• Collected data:
==================================================

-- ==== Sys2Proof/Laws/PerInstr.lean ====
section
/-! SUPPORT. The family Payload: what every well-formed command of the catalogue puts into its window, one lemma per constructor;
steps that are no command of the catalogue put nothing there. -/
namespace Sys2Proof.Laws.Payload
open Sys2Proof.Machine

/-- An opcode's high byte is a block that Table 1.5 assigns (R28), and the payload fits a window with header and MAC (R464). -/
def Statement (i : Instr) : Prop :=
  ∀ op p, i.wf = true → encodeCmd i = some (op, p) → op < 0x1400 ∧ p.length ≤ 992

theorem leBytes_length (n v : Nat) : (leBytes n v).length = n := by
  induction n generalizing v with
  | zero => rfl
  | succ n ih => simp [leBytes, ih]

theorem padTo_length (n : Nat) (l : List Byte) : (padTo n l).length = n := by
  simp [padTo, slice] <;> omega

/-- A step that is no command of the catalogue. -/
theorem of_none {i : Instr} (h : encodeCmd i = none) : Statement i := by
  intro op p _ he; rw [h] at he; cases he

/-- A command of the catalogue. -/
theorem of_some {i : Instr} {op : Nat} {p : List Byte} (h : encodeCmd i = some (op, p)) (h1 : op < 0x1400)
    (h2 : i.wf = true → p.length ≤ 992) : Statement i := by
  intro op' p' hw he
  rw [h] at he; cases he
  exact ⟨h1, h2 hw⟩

==================================================

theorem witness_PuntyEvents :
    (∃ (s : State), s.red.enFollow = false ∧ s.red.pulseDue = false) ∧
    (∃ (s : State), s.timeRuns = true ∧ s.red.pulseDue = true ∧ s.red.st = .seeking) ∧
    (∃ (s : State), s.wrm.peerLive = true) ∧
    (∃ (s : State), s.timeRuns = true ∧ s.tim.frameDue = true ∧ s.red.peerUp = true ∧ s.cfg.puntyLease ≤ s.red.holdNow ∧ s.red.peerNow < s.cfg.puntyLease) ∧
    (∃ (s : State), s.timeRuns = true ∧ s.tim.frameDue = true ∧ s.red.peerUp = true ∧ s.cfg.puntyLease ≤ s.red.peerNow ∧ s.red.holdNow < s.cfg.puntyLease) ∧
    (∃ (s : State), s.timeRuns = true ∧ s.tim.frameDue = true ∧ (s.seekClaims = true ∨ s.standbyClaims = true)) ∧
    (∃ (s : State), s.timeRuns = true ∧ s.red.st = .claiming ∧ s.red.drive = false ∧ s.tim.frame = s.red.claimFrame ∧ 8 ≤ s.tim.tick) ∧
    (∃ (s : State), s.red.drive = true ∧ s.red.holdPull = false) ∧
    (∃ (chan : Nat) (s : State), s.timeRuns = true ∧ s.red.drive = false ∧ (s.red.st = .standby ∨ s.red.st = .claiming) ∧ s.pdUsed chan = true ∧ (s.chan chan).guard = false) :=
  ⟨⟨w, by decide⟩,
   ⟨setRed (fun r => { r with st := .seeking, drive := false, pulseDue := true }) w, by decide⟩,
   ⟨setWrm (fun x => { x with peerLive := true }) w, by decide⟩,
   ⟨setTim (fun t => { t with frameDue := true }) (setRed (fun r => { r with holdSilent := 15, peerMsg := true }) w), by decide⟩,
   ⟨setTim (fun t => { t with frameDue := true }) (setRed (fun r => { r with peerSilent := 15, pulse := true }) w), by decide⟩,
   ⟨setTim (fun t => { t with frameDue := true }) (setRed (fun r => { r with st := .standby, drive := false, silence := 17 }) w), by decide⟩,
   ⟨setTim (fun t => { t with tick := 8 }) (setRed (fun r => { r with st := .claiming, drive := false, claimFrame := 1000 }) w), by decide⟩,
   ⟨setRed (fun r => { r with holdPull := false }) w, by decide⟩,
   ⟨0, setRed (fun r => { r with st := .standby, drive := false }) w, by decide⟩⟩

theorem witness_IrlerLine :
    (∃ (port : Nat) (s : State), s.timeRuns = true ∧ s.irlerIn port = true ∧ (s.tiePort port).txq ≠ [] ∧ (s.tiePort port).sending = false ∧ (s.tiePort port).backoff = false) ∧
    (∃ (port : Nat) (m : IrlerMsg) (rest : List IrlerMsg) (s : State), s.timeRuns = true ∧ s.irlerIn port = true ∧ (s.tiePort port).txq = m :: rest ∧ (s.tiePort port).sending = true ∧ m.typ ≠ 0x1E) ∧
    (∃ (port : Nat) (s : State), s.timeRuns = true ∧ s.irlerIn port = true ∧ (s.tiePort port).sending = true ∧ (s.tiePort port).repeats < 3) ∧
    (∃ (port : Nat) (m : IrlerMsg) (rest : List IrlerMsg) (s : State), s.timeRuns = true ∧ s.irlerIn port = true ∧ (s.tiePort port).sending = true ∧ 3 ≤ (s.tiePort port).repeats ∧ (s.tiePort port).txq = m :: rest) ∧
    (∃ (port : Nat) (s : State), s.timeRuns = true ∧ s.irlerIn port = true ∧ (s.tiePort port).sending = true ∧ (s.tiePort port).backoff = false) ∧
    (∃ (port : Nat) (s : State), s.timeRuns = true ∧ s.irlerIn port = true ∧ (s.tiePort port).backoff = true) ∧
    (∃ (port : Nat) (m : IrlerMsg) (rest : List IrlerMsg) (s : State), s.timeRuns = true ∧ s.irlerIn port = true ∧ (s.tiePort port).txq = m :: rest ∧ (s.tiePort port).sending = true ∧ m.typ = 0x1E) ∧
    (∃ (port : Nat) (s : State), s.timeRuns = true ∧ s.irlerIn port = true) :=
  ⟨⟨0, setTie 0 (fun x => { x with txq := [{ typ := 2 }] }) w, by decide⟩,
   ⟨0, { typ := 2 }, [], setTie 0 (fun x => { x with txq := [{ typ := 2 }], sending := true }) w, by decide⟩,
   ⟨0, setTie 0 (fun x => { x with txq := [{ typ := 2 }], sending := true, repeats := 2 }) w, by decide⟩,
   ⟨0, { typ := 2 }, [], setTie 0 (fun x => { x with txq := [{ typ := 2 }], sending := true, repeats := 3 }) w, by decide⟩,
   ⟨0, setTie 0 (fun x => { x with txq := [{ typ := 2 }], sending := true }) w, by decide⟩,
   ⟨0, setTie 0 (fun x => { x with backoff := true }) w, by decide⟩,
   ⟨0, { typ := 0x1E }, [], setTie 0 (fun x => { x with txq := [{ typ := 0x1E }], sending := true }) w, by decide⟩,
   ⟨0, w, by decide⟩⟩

==================================================

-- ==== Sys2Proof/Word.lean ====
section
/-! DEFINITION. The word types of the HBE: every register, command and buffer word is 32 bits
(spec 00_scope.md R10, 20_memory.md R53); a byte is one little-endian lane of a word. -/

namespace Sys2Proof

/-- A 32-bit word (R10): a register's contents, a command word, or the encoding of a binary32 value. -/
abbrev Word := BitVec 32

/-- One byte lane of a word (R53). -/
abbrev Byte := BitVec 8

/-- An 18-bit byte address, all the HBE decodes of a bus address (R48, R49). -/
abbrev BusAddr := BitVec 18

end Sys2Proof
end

==================================================

• WHAT TO WORK ON: Gather all lines from the records above in which "IrlerMsg" appears.

• REPLY:
    (∃ (port : Nat) (m : IrlerMsg) (rest : List IrlerMsg) (s : State), s.timeRuns = true ∧ s.irlerIn port = true ∧ (s.tiePort port).txq = m :: rest ∧ (s.tiePort port).sending = true ∧ m.typ ≠ 0x1E) ∧
    (∃ (port : Nat) (m : IrlerMsg) (rest : List IrlerMsg) (s : State), s.timeRuns = true ∧ s.irlerIn port = true ∧ (s.tiePort port).sending = true ∧ 3 ≤ (s.tiePort port).repeats ∧ (s.tiePort port).txq = m :: rest) ∧
    (∃ (port : Nat) (m : IrlerMsg) (rest : List IrlerMsg) (s : State), s.timeRuns = true ∧ s.irlerIn port = true ∧ (s.tiePort port).txq = m :: rest ∧ (s.tiePort port).sending = true ∧ m.typ = 0x1E) ∧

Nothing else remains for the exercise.